The main references quoted these days are Milcarek et al. (1974), Hugh et al. (1975), Holland et al. (1980), and Varley et al. (1980) but there were dozens of papers. The work was summarized in great detail in the first edition of Gene Expression by Benjamin Lewin. Most molecular biologists knew of these results.

Andyjones commented on this finding ...
... some people have known since the mid 70s that most DNA is transcribed into RNA, but sat on it because apparently they didn’t realise its significance ...

Now, to my mind the first point only underlines my original point about the cult of Darwinism (word defined according to the old-school, traditional and popular usage); that it can get in the way of the practice and dissemination of science, a dysteleological worldview which stagnates interest in trying to find function, something which has only recently been picked up again by ENCODE, and only then, Larry claims, because they don’t understand evolution.
It's true that most scientists were puzzled by this pervasive transcription but gradually they learned that a lot of it was introns and the rest was probably spurious transcription or junk RNA. They reached this conclusion because most of the transcripts were of very low abundance and were turned over (degraded) very rapidly.

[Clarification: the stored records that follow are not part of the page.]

/-! ### Arming (R315, R316) -/

/-- The root field of R319. -/
def OpDesc.rootOk (d : OpDesc) (n : Nat) : Bool :=
  if d.rooted then decide (d.root < n)
  else if d.opcode = opShift then decide (1 ≤ d.root) && decide (d.root < n)
  else d.root == 0

/-- The formats of R316 and R319. -/
def OpDesc.formatsOk (d : OpDesc) : Bool :=
  decide (d.elem ≤ 7) && decide (d.wire ≤ 2) && decide (d.out ≤ 6) && (d.xfmt == 0 || d.xfmt == 3 || d.xfmt == 5 || d.xfmt == 6) &&
  !(d.elem == 2 && d.wire == 1) && (!d.arith || (decide (1 ≤ d.elem) && decide (d.elem ≤ 6) && decide (1 ≤ d.wire))) &&
  (!d.cross || d.xfmt != 0)

/-- The number fields of R319. -/
def OpDesc.rangesOk (d : OpDesc) : Bool :=
  decide (1 ≤ d.opcode) && decide (d.opcode ≤ 9) && d.shapeOk && decide (d.oflags < 16) && decide (d.trigger < 1024) &&
  decide (1 ≤ d.threshold) && (d.donectr == 0xFFFF || decide (d.donectr < 1024)) && d.piece % 16 == 0 && decide (16 ≤ d.piece) &&
  decide (d.piece ≤ 2 ^ 31) && d.cap % 16 == 0 && decide (1 ≤ d.contrib) && decide (d.contrib ≤ 32) && decide (d.slots ≤ 64) &&
  d.slotBytes % 4096 == 0 && d.usesSlots == (d.slots != 0) && (d.slots == 0 || d.slotBytes != 0) && decide (d.sempair ≤ 31) &&
  (!d.notifies || (decide (1 ≤ d.ncells) && decide (d.ncells ≤ 16))) && (d.timeout == 0 || decide (1000 ≤ d.timeout)) &&
  d.cells.all (fun c => decide (c < 512)) && (d.cells.zip (d.cells.drop 1)).all (fun e => decide (e.1 < e.2)) && d.notify.all (fun c => decide (c < 512))

/-- The address ranges of R319 lie in the plot's windows. -/
def State.opWindows (s : State) (p a : Nat) (d : OpDesc) (g : ColGroup) : Bool :=
  s.ownsRange p d.src (d.pieces g.n * d.contrib * d.piece) &&
  (d.opcode == opShift || s.ownsRange p d.dst (d.resultBytes g.n)) &&
  (d.slots == 0 || s.ownsRange p d.rbuf ((d.feeders g).length * d.slots * d.slotBytes)) &&
  (!d.fused || s.ownsRange p (s.loadLe (a + 0x40) 8) (2 * d.contrib)) &&
  (!d.notifies || s.ownsRange p (s.loadLe (a + 0x48) 8) (2 * d.ncells)) &&
  (d.flagsAddr == 2 ^ 64 - 1 || s.ownsRange p d.flagsAddr 4) && s.ownsRange p d.status 16 &&
  (d.opcode != opAllToAllV || d.fused || s.ownsRange p d.sizes (4 * g.n))

/-- The checks of R316 on one descriptor. -/
def State.opOk (s : State) (p a c : Nat) : Bool :=
  let d := s.opDesc a
  d.rangesOk && d.formatsOk && s.loadLe (a + 0x6C) 20 == 0 && s.ownsCounter p d.trigger &&
  (d.donectr == 0xFFFF || s.ownsCounter p d.donectr) &&
  (match s.colGroup d.group with
    | none => false
    | some g => g.plot == p && d.rootOk g.n && (!d.cross || decide (2 ≤ g.sites)) && s.opWindows p a d g) &&
  (!d.notifies || d.notify.all fun k => decide (s.ownerOfCell k = some p) &&
    (match Table.get (s.cell k).pairs d.sempair with
      | none => true
      | some q => decide (q.owner = .chain c)))

/-- A free chain of an engine, or of any (R315). -/
def State.freeChain (s : State) (engine : Nat) : Option Nat :=
  if engine = 0xFF then Table.freeKey s.chains 256 0 else Table.freeKey s.chains 64 (64 * engine)

/-- Arms the NOTIFY pairs of an operation: FULL 0, EMPTY its slots, at least one and at most the eight a count holds
(R234, R316). -/
def State.armNotify (s : State) (c : Nat) (d : OpDesc) : State :=
  if !d.notifies then s
  else d.notify.foldl (fun s k =>
    let x := s.cell k
    s.setCell k { x with pairs := Table.put x.pairs d.sempair ⟨min 8 (max 1 d.slots), 0, min 8 (max 1 d.slots), .chain c, 0, none, none⟩ }) s

/-- CHAIN_ARM (R315, R316). -/
def execChainArm (p : PlotIx) (s : State) : Res :=
  .next (s.runCommand p.val 0x40 (fun c => c.cleanFrom 24 && c.seqNo == 0 && c.arg 10 6 == 0) fun c s =>
    let engine := c.arg 8 1
    let n := c.arg 9 1
    let a := c.arg 16 8
    let bad := (engine != 0xFF && decide (3 < engine)) || n == 0 || decide (64 < n) || !s.ownsRange p.val a (128 * n)
    let at' := (List.range n).map fun i => a + 128 * i
    if bad then s.finishOpen c.id stBadArg
    else if !at'.all fun b => s.opOk p.val b 256 then s.finishOpen c.id stBadArg
    else match s.freeChain engine with
      | none => s.finishOpen c.id stLimit
      | some k =>
        let ops := at'.map s.opDesc
        let s := s.setChain k ⟨p.val, ops, 0, [], false, none⟩
        (ops.foldl (fun s d => s.armNotify k d) s).finish c.id stOk k)

/-- The chain a command names, if the plot holds it. -/
def State.ownChain (s : State) (p k : Nat) : Option Chain := (s.chain k).filter fun h => h.plot == p

/-- CHAIN_RELEASE (R315). -/
def execChainRelease (p : PlotIx) (s : State) : Res :=
  .next (s.runCommand p.val 0x41 (fun c => c.cleanFrom 10 && c.seqNo == 0) fun c s =>
    match s.ownChain p.val (c.arg 8 2) with
    | none => s.finishOpen c.id stBadArg
    | some h =>
      if h.releasing.isSome then s.finishOpen c.id stBadArg
      else (s.setChain (c.arg 8 2) { h with releasing := some c.id }).endRelease (c.arg 8 2))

I don't know where andyjones got the idea that scientist "sat on" the data. He seems to have made it up.

Andyjones says ....
The idea that (almost) everything gets transcribed sometimes but only by accident, is an explanation, but it is one that requires no investigation, and inspires no investigation. It is much more convincing to an already-convinced Darwinist than to anyone else. A Darwinist says, nah, there’s nothing here to be understood, stop looking. But to others, that would be a presumptuous ‘evolution-of-the-gaps’. Anyone who has reason to suspect teleology (meaning: engineering intent) is going to look just that little bit harder, and is going to see the importance of pervasive transcription just that little bit earlier.
Many scientists wanted to find a function for all of this RNA but they failed to do so. Meanwhile, other studies showed that much of our genome was probably junk DNA. This is about the time that scientists discovered pseudogenes (early 1980s) and discovered that half our genome was transposon pseudogenes (defective transposons). Experiments showed that a lot of pervasive transcription came from those regions of the genome suggesting that the transcripts were not functional.

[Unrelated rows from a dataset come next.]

/-- Units of a resource that tasks hold in a slot; `skip` is left out. -/
def State.held (s : State) (skip : Nat) (only : Task → Bool) (k j : Nat) : Nat :=
  ((s.tasks.filter fun e => e.1 != skip && only e.2 && decide (e.2.first ≤ j) && decide (j ≤ e.2.last)).map fun e =>
    e.2.claim.getD k 0).sum

/-- Whether a slot cannot take a claim: a capacity, a budget or a cell would be taken twice. -/
def State.slotBad (s : State) (skip : Nat) (r : AdmReq) (cells : List Nat) (j : Nat) : Bool :=
  ((List.range 25).any fun k => r.of k != 0 &&
    (decide (s.admissible k < s.held skip (fun _ => true) k j + r.of k) ||
      decide (s.budget r.plot k < s.held skip (fun t => t.plot == r.plot) k j + r.of k))) ||
  s.tasks.any fun e => e.1 != skip && decide (e.2.first ≤ j) && decide (j ≤ e.2.last) && e.2.cells.any fun c => cells.contains c

/-- Whether every slot from `a` to `b` can take a claim: load changes for the worse only where a reservation begins. -/
def State.slotsFit (s : State) (skip : Nat) (r : AdmReq) (cells : List Nat) (a b : Nat) : Bool :=
  (a :: ((s.tasks.map fun e => e.2.first).filter fun j => decide (a < j) && decide (j ≤ b))).all fun j => !s.slotBad skip r cells j

/-- The last slot from `a` to `b` that cannot take a claim, if any: load falls only where a reservation ends. -/
def State.lastBad (s : State) (r : AdmReq) (cells : List Nat) (a b : Nat) : Option Nat :=
  let ends := (s.tasks.map fun e => e.2.last).filter fun j => decide (a ≤ j) && decide (j ≤ b)
  match (b :: ends).filter (s.slotBad 0 r cells) with
  | [] => none
  | j :: js => some (js.foldl max j)

/-- What placement answers. -/
inductive Placed where
  | at' (start completion : Nat)
  | refused (reason tick : Nat)
  deriving DecidableEq, Repr

/-- Refusal reasons of R287. -/
def rfTime : Nat := 1
def rfHorizon : Nat := 2
def rfCapacity : Nat := 3
def rfQueue : Nat := 4
def rfOutOfService : Nat := 5
def rfUnsync : Nat := 6
def rfGroup : Nat := 7
def rfStream : Nat := 8
def rfBadArg : Nat := 9
def rfStopped : Nat := 0x0A

/-- The search of R286 from start `t`; the first argument bounds the visits (each passes the end of a reservation). -/
def State.search (s : State) (r : AdmReq) (cells : List Nat) (d : Nat) : Nat → Nat → Placed
  | 0, _ => .refused rfHorizon ((slotOf s.sundial + 65536) * 1024)
  | f + 1, t =>
    if slotOf s.sundial + 65536 ≤ slotOf t then .refused rfHorizon ((slotOf s.sundial + 65536) * 1024)
    else
      let a := slotOf t
      let b := slotOf (t + d - 1)
      match s.lastBad r cells a b with
      | none =>
        if r.deadline < t + d then .refused rfTime (t + d)
        else if cells.any fun c => decide (2 ≤ (s.tasks.filter fun e => e.2.cells.contains c).length) then .refused rfQueue (t + d)
        else .at' t (t + d)
      | some j =>
        -- every slot up to the end of a reservation that holds slot j stays bad
        let ends := (s.tasks.map fun e => e.2.last).filter fun e => decide (j ≤ e)
        State.search s r cells d f ((ends.foldl min (ends.headD j) + 1) * 1024)

/-- Whether a claim names the domain of a reset (R404, R409). -/
def AdmReq.inDomain (r : AdmReq) (q : ResetReq) : Bool :=
  if q.level = 1 then r.cells.contains q.index
  else if q.level = 2 then r.blocks.testBit q.index
  else if q.level = 3 then r.regions.contains q.index
  else true

/-- Whether a claim names something out of service or untrained, or a domain being reset or replayed (R283, R287, R404, R409). -/
def State.claimOut (s : State) (r : AdmReq) : Bool :=
  s.resets.any r.inDomain || s.chipWait.any r.inDomain || s.replay.any (fun x => r.inDomain x.req) ||
  r.regions.any s.regionOut ||
  (List.range 32).any (fun b => r.blocks.testBit b && (s.block b).outOfService) ||
  (List.range 25).any (fun k => r.of k != 0 && s.resourceOut k) ||
  r.links.any fun l => !s.linkUp l || s.lanes l == 0

/-- Whether a claim names a tier in a region where the plot's window is empty (R265). -/
def State.noWindow (s : State) (r : AdmReq) : Bool :=
  (List.range 4).any fun g =>
    (r.of g != 0 && (s.plot r.plot).all fun q => q.dramSize.getD g 0 == 0) ||
    (r.of (4 + g) != 0 && (s.plot r.plot).all fun q => q.stackSize.getD g 0 == 0)

/-- Whether a claim can never fit (R265, R283, R284, R366): a rate above a capacity, a budget or the plot's window, or cells not the plot's
or of a draining block. -/
def State.claimTooBig (s : State) (r : AdmReq) : Bool :=
  s.noWindow r ||
  (List.range 25).any (fun k => decide (s.admissible k < r.of k) || decide (s.budget r.plot k < r.of k)) ||
  (List.range 32).any fun b => r.blocks.testBit b && (s.ownerOfBlock b != some r.plot || (s.fld Fld.PLT_PENDING_DRAINING r.plot).testBit b)

/-- The decision on a request (R286, R287). -/
def State.decide' (s : State) (r : AdmReq) (clean : Bool) : Placed :=
  if s.admStopped r.plot then .refused rfStopped 0
  else if !clean || !r.ok then .refused rfBadArg 0
  else if s.claimOut r then .refused rfOutOfService 0
  else if r.links.any fun l => s.syncState l != sySynced then .refused rfUnsync 0
  else if s.claimTooBig r then .refused rfCapacity 0
  else s.search r r.cells (s.durationOf r) (2 * s.tasks.length + 2) (max r.notBefore s.sundial)

/-- The task of an accepted request. -/
def Task.of (r : AdmReq) (body : TaskBody) (dur start completion : Nat) (checking service : Bool) : Task where
  plot := r.plot
  tag := r.tag
  noRebase := r.noRebase
  notBefore := r.notBefore
  deadline := r.deadline
  work := r.work
  linkWork := r.linkWork
  blocks := r.blocks
  cellMask := r.cellMask
  cells := r.cells
  desc := r.desc
  claim := r.claim
  body := body
  dur := dur
  start := start
  completion := completion
  first := slotOf start
  last := slotOf (start + dur - 1)
  checking := checking
  accepted := !checking
  started := none
  streams := []
  service := service
  used := []
  ctx := []

/-- A refusal: the record and the count (R287, R293). -/
def State.refuse (s : State) (p tag reason tick : Nat) : State :=
  (s.reply p tag 0x02 reason tick 0).addSat Fld.ADM_REFUSE_COUNT_COUNT p 1

/-- Writes ACCEPTED; a task that never starts early is armed as an event of the sundial (R279). -/
def State.acceptTask (s : State) (tid : Nat) (t : Task) : State :=
  let s := s.setTask tid { t with checking := false, accepted := true }
  let s := s.reply t.plot t.tag 0x01 0 t.completion t.start
  if t.noRebase then { s with
      events := s.events ++ [⟨t.start, s.eventSeq, .taskStart tid, some tid⟩], eventSeq := s.eventSeq + 1 }
  else s

/-! ### Taking requests (R281) -/

/-- Keeps the tick since which a plot's head request waits to be taken (R400); `fresh` when a request was taken just now. -/
def State.noteWait (s : State) (p : Nat) (fresh : Bool) : State :=
  match s.plot p with
  | none => { s with admWait := Table.del s.admWait p }
  | some q =>
    if s.ringIx q ringAdmHead q.admOrder = q.admTail then { s with admWait := Table.del s.admWait p }
    else if fresh || (Table.get s.admWait p).isNone then { s with admWait := Table.put s.admWait p s.clock }
    else s

/-- ADM_DOORBELL (R281, R293): the plot's next free request index. -/
def execAdmDoorbell (a : Agent) (p : PlotIx) (v : W32) (s : State) : Res :=
  let off := Reg.ADM_DOORBELL.offset + 4 * p.val
  if !s.plotReach a p.val then .next (s.refusedWrite a off)
  else
    match s.plot p.val with
    | none => .next s
    | some q =>
      if !s.ringsOpen p.val then .next s
      else
        let t := bitsAt v.toNat 0 12
        if 2 ^ q.admOrder ≤ t then .next (s.logIgnored p.val 11 off)
        else .next ((s.setPlot p.val { q with admTail := t }).noteWait p.val false)

/-- Entries that the reply ring must have free (R281): two for each accepted task, three for each still checked and for the request. -/
def State.replyRoom (s : State) (p : Nat) : Nat :=
  let mine := s.tasks.filter fun e => e.2.plot == p && !e.2.service
  2 * (mine.filter fun e => e.2.accepted).length + 3 * (mine.filter fun e => !e.2.accepted).length + 3

/-- The head request of a plot, where its reply ring has room. -/
def State.headRequest (s : State) (p : Nat) : Option Nat :=
  match s.plot p with
  | none => none
  | some q =>
    let h := s.ringIx q ringAdmHead q.admOrder
    if !s.ringsOpen p || h == q.admTail ||
        decide (ringFree q.admOrder (s.ringIx q ringRplHead q.admOrder) (s.ringIx q ringRplTail q.admOrder) < s.replyRoom p) then none
    else some (s.readLe (q.admAddr h) 128)

/-- The plot whose request is taken next: round-robin. -/
def State.admNext (s : State) : Option Nat :=
  ((List.range 8).map fun i => (s.admTurn + 1 + i) % 8).find? fun p => (s.headRequest p).isSome

/-- Whether a task body holds anything to check (R288): a stream list or a group descriptor. -/
def TaskBody.needsCheck (body : TaskBody) : Bool := !body.streams.isEmpty || body.group.isSome

/-- Whether a check costs nothing: every stream is parked for the plot, and the group descriptor passed before. -/
def State.checkFree' (s : State) (p : Nat) (body : TaskBody) : Bool :=
  body.streams.all (fun a => (s.parkedStream p a).isSome) && body.group.elim true fun a => (s.group p).elim false fun x => x.desc == a

/-- Ends the check of a task's stream list and group descriptor (R177, R227, R245, R288): ACCEPTED, or the decision withdrawn. -/
def State.endCheck (s : State) (tid : Nat) (t : Task) : State :=
  let drop (reason : Nat) : State := ({ s with tasks := Table.del s.tasks tid }).refuse t.plot t.tag reason 0
  if t.body.group.any fun a => !s.groupOk t.plot a then drop rfGroup
  else match s.checkStreams t.plot tid t.body.streams with
    | none => drop rfStream
    | some ctx => s.acceptTask tid { t with ctx := ctx, streams := ctx.map (·.1) }

/-- ADMISSION_REQUEST (R281, R282, R286 to R288): the request is taken in its turn and decided; `body` is what lies at TASKDESC. A body
with streams or a group waits for its check unless the check costs nothing. -/
def execAdmissionRequest (p : PlotIx) (body : TaskBody) (s : State) : Res :=
  if s.admNext ≠ some p.val then .next s
  else match s.plot p.val, s.headRequest p.val with
    | some q, some w =>
      let h := s.ringIx q ringAdmHead q.admOrder
      let s := { s.putLe (q.rings + ringAdmHead) 4 ((h + 1) % 2 ^ q.admOrder) with admTurn := p.val, taskSeq := s.taskSeq + 1 }
      let s := s.noteWait p.val true
      let r := admReq p.val w
      match s.decide' r (admClean w) with
      | .refused reason tick => .next (s.refuse p.val r.tag reason tick)
      | .at' start completion =>
        let tid := s.taskSeq
        let check := body.needsCheck
        let t := Task.of r body (completion - start) start completion check false
        let s := s.setTask tid t
        if check = false then .next (s.acceptTask tid t)
        else if s.checkFree' p.val body then .next (s.endCheck tid t)
        else .next s
    | _, _ => .next s

/-- STREAM_CHECK_END (R288). -/
def execStreamCheckEnd (tid : Nat) (s : State) : Res := s.byService <|
  match s.task tid with
  | none => .next s
  | some t => if t.checking then .next (s.endCheck tid t) else .next s

/-! ### Starting and ending (R245, R286, R289) -/

/-- Whether every cell of a task can queue it (R245). -/
def State.mayQueue (s : State) (tid : Nat) (t : Task) : Bool :=
  t.cells.all fun c => (s.cell c).queued.isNone || (s.cell c).queued == some tid

/-- Whether a task waits in the queue of its cells, its streams armed. -/
def State.isQueued (s : State) (tid : Nat) (t : Task) : Bool :=
  match t.cells with
  | c :: _ => (s.cell c).queued == some tid
  | [] => t.streams.any fun i => (s.stream i).elim false fun x => x.task == tid

/-- Puts a task into its cells' queues and arms its streams (R245); what walks posted for it moves into the queue of the stream they are
for (R151, R232). -/
def State.queueTask (s : State) (tid : Nat) (t : Task) : State :=
  let s := t.cells.foldl (fun s c => s.setCell c { s.cell c with queued := some tid }) s
  let s := t.ctx.foldl (fun s e => s.armStream tid e.1 e.2) s
  match s.walkStream t.plot t.tag with
  | some i => s.feedQueue i
  | none => s

/-- Program of a cell in a task body; none is listed for a cell with nothing to run. -/
def TaskBody.program (b : TaskBody) (c : Nat) : List W128 := (Table.get b.programs c).getD []

/-- The program that goes into a cell's instruction buffer: one of more than 2,048 words is not loaded (R64). -/
def TaskBody.loaded (b : TaskBody) (c : Nat) : List W128 := if 2048 < (b.program c).length then [] else b.program c

/-- Loads a task into a cell (R64). -/
def State.loadCell (s : State) (tid : Nat) (body : TaskBody) (c : Nat) : State :=
  let s := s.setCell c { s.cell c with
    task := some tid, queued := none, ended := (body.program c).isEmpty, ibuf := body.loaded c, next := 0, loops := [], slots := [], tiles := [],
    norm := none, scoreArea := none, visible := [], inflight := [], sfn := none, drains := [], held := 0, since := s.clock,
    stopping := false }
  s.setFld Fld.CEL_STATE_STATE c csRunning

/-- The first cell whose program or head map does not fit (R64, R73). -/
def TaskBody.tooLarge (b : TaskBody) (cells : List Nat) : Option Nat :=
  cells.find? fun c => decide (2048 < (b.program c).length) || b.heads.any fun h => h.cell == c && decide (256 < h.slots)

/-- Starts a task on its free cells: STARTED, its group work, and the checks made before its first instruction. -/
def State.startTask (s : State) (tid : Nat) (t : Task) : State :=
  let s := s.setTask tid { t with started := some s.sundial }
  let s := { s with events := s.events.filter fun e => e.kind != EventKind.taskStart tid }
  let s := if t.noRebase then s.markUnsync t.plot else s
  let s := s.reply t.plot t.tag 0x03 0 t.completion s.sundial
  let s := t.cells.foldl (fun s c => s.loadCell tid t.body c) s
  let s := match t.body.group with
    | some a => s.openGroup t.plot tid a
    | none => s
  match t.body.tooLarge t.cells with
  | some c => s.cellFault c fcAddr 0xFFFF
  | none => s

/-- TASK_START (R245, R286): an accepted task joins the queue of its cells; once they are free it starts, at its placed start or, re-based,
before it where every slot fits. -/
def execTaskStart (tid : Nat) (s : State) : Res :=
  match s.task tid with
  | none => .next s
  | some t =>
    if t.accepted = false ∨ t.service = true ∨ t.started.isSome = true ∨ s.mayQueue tid t = false then .next s
    else
      -- arming is the service pair's (R26)
      if !s.isQueued tid t && !t.ctx.isEmpty && s.halted.contains 1 then .next s
      else
      let s := if s.isQueued tid t then s else s.queueTask tid t
      if t.cells.any fun c => (s.cell c).task.isSome then .next s
      else if t.start ≤ s.sundial then .next (s.startTask tid t)
      else
        let r : AdmReq := ⟨t.plot, t.tag, t.noRebase, t.notBefore, t.deadline, t.work, t.linkWork, t.blocks, t.cellMask, t.desc, t.claim⟩
        let b := slotOf (s.sundial + t.dur - 1)
        if t.cells.isEmpty || t.noRebase || decide (s.sundial < t.notBefore) || !s.slotsFit tid r t.cells (slotOf s.sundial) b then .next s
        else .next (s.startTask tid { t with
          start := s.sundial, completion := s.sundial + t.dur, first := slotOf s.sundial, last := b })

/-- Whether nothing of a task is left to do (R289). -/
def State.taskDone (s : State) (tid : Nat) (t : Task) : Bool :=
  (t.cells.all fun c =>
    let x := s.cell c
    x.task == some tid && x.ended && x.inflight.isEmpty && x.drains.isEmpty && x.sfn.isNone &&
      x.transfers.all fun q => q.port != .drain) &&
  t.streams.all fun i => (s.stream i).elim true fun x => x.task != tid || x.sflags.testBit 0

It's simply not true to claim that the junk RNA explanation was not based on solid evidence and it's not true to claim that it stifled investigation. It's also ironic that andyjones thinks that the "Darwinists" would give up looking for an explanation when they (Darwinists) were doing the exact opposite! It's those who prefer natural selection (Darwinists) who most wanted there to be a function for this RNA. They still do.
I wonder if we should not be a little angry that this was not popularised in the 70s! My fiancee, who has a recent biology degree, is now annoyed that this fact was kept from her … The Darwinian establishment seem to have buried it, exactly the kind of thing I wanted to warn against.
The existence of hnRNA was widely known in the 1970s. It was discussed in graduate courses when I was a student. By the late 1970s we were teaching this material to undergraduates.

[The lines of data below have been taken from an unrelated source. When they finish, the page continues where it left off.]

-- ==== Sys2Proof/Machine/Retrieval.lean ====
section
/-!
DEFINITION. The retrieval commands and engines (R195 to R215, R221): indexes and their versions, inserts and deletes, compaction, query
batches, chunks and their faults, results and shards.
-/

namespace Sys2Proof.Machine
open Sys2Proof

/-! ### Directories and indexes (R197, R198, R200) -/

/-- Region of an address in bonded DRAM or the stacks. -/
def bulkRegion (a : Nat) : Option Nat :=
  match placeOf a with
  | .stack r _ | .dram r _ => some r
  | _ => none

/-- One directory entry. -/
def State.listDir (s : State) (a : Nat) : ListDir := ⟨s.loadLe a 8, s.loadLe (a + 8) 8, s.loadLe (a + 16) 4, s.loadLe (a + 20) 1⟩

/-- The rule of R198 on one entry. -/
def State.listDirOk (s : State) (p a : Nat) : Bool :=
  let d := s.listDir a
  s.loadLe (a + 21) 11 == 0 && decide (d.region < 4) && d.codes % 64 == 0 &&
  (d.count == 0 || (s.ownsRange p d.codes (32 * d.count) && s.ownsRange p d.ids (8 * d.count) &&
    [d.codes, d.codes + 32 * d.count - 1, d.ids, d.ids + 8 * d.count - 1].all fun b => bulkRegion b == some d.region))

/-- Reads a directory of `n` entries; none where it breaks R198. -/
def State.listDirs (s : State) (p a n : Nat) : Option (List ListDir) :=
  let at' := (List.range n).map fun i => a + 32 * i
  if s.ownsRange p a (32 * n) && at'.all (s.listDirOk p) then some (at'.map s.listDir) else none

/-- IDX_CREATE (R200). -/
def execIdxCreate (p : PlotIx) (s : State) : Res :=
  .next (s.runCommand p.val 0x20 (fun c => c.cleanFrom 24 && c.seqNo == 0 && c.arg 9 1 == 0 && c.arg 14 2 == 0) fun c s =>
    let live := c.arg 8 1 == 1
    let n := c.arg 10 2
    let cap := c.arg 12 2
    if 1 < c.arg 8 1 ∨ n = 0 ∨ (if live then cap < 64 else cap ≠ 0) then s.finishOpen c.id stBadArg
    else match s.listDirs p.val (c.arg 16 8) n with
      | none => s.finishOpen c.id stBadArg
      | some dirs => match Table.freeKey s.indexes 4096 0 with
        | none => s.finishOpen c.id stLimit
        | some k =>
          let x : Index := {
            plot := p.val, live := live, sideCap := cap, count := n
            corpus := if live then [] else [⟨dirs, s.sundial⟩]
            staged := none, swap := none, owed := none
            lists := if live then dirs.map fun d => LiveList.fresh d.region s.sundial d else []
            epoch := 0, dying := none, ofSeq := false }
          (s.setIndex k x).finish c.id stOk k)

/-- Runs a command on an index of the plot: NOINDEX where there is none, STATE where the class is the other one (R200, R201). -/
def State.runIndexCommand (s : State) (p op : Nat) (live : Option Bool) (ok : Cmd → Bool) (body : Cmd → Nat → Index → State → State) :
    State :=
  s.runCommand p op (fun c => c.seqNo == 0 && ok c) fun c s =>
    match s.plotIndex p (c.arg 8 2) with
    | none => s.finishOpen c.id stNoIndex
    | some x => if live.any fun b => b != x.live then s.finishOpen c.id stState else body c (c.arg 8 2) x s

/-- IDX_DESTROY (R200). -/
def execIdxDestroy (p : PlotIx) (s : State) : Res :=
  .next (s.runIndexCommand p.val 0x21 none (fun c => c.cleanFrom 10) fun c k x s =>
    if s.indexUsed k then s.setIndex k { x with dying := some (some c.id) } else s.freeIndex k x (some c.id))

/-- IDX_STAGE (R206). -/
def execIdxStage (p : PlotIx) (s : State) : Res :=
  .next (s.runIndexCommand p.val 0x22 (some false) (fun c => c.cleanFrom 24 && c.arg 10 6 == 0) fun c k x s =>
    if x.staged.isSome ∨ 1 < x.corpus.length then s.finishOpen c.id stBusy
    else match s.listDirs p.val (c.arg 16 8) x.count with
      | none => s.finishOpen c.id stBadArg
      | some dirs => (s.setIndex k { x with staged := some dirs }).finishOpen c.id stOk)

/-- IDX_SWAP (R206): the swap is armed against the sundial (R279); its completion waits until the replaced version is released. -/
def execIdxSwap (p : PlotIx) (s : State) : Res :=
  .next (s.runIndexCommand p.val 0x23 (some false) (fun c => c.cleanFrom 24 && c.arg 10 6 == 0) fun c k x s =>
    let tick := c.arg 16 8
    if x.staged.isNone ∨ x.swap.isSome then s.finishOpen c.id stState
    else if tick < s.sundial + 1000 then (s.setBit Fld.RCL_PLOT_FLAGS_LATE p.val true).finishOpen c.id stLate
    else { s.setIndex k { x with swap := some (tick, c.id) } with
      events := s.events ++ [⟨tick, s.eventSeq, .indexSwap p.val k, none⟩], eventSeq := s.eventSeq + 1 })

/-- The swap of an index at its tick (R206): one step for every list. -/
def State.swapIndex (s : State) (k : Nat) : State :=
  match s.index k with
  | none => s
  | some x =>
    match x.swap, x.staged with
    | some (tick, id), some dirs =>
      if s.sundial < tick then s
      else { s.setIndex k { x with corpus := ⟨dirs, tick⟩ :: x.corpus, staged := none, swap := none, owed := some id } with
        events := s.events.filter fun e => e.kind != EventKind.indexSwap x.plot k }.markUnsync x.plot
    | _, _ => s

/-- INDEX_SWAP (R206). -/
def execIndexSwap (ix : IndexIx) (s : State) : Res := .next (s.swapIndex ix.val)

/-! ### Changes of live lists (R199, R200, R202) -/

/-- INSERT (R202): the requested stamp is the tick at which the command is taken. -/
def execInsertEntry (p : PlotIx) (s : State) : Res :=
  .next (s.runIndexCommand p.val 0x24 (some true) (fun c => c.cleanFrom 32 && c.arg 12 4 == 0) fun c k x s =>
    if x.count ≤ c.arg 10 2 ∨ s.ownsRange p.val (c.arg 24 8) 32 = false then s.finishOpen c.id stBadArg
    else match x.append (c.arg 10 2) (s.loadLe (c.arg 24 8) 32) (c.arg 16 8) s.sundial with
      | some x => (s.setIndex k x).finishOpen c.id stOk
      | none => (s.setBit Fld.RCL_PLOT_FLAGS_SIDE_FULL p.val true).finishOpen c.id stFull)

By 1990, the general consensus was that most of the rapidly degraded nuclear transcripts were probably introns although it was still an open question. That's the view that Benjamin Lewin popularized in his textbook Genes IV in 1990. The next decade showed that this was wrong because hundreds and hundreds of ESTs (expressed sequence tags) were being sequenced and most of them could not be assigned to a known gene.


Holland, C. A., Mayrand, S. & Pederson, T. (1980) Sequence complexity of nuclear and messenger RNA in HeLa cells. J. Mol. Biol. 138:755–778.

Hough, B. R., Smith, M. J., Britten, R. J. & Davidson, E. H. (1975) Sequence complexity of heterogeneous nuclear RNA in sea urchin embryos. Cell 5:291–299.

Milcarek, C., Price, R. & Penman, S. (1974) The metabolism of a poly(A) minus mRNA fraction in HeLa cells. Cell 3:1–10.

Varley, J. M., Macgregor, H. C. & Erba, H. P. (1980) Satellite DNA is transcribed on lampbrush chromosomes. Nature 283:686–688.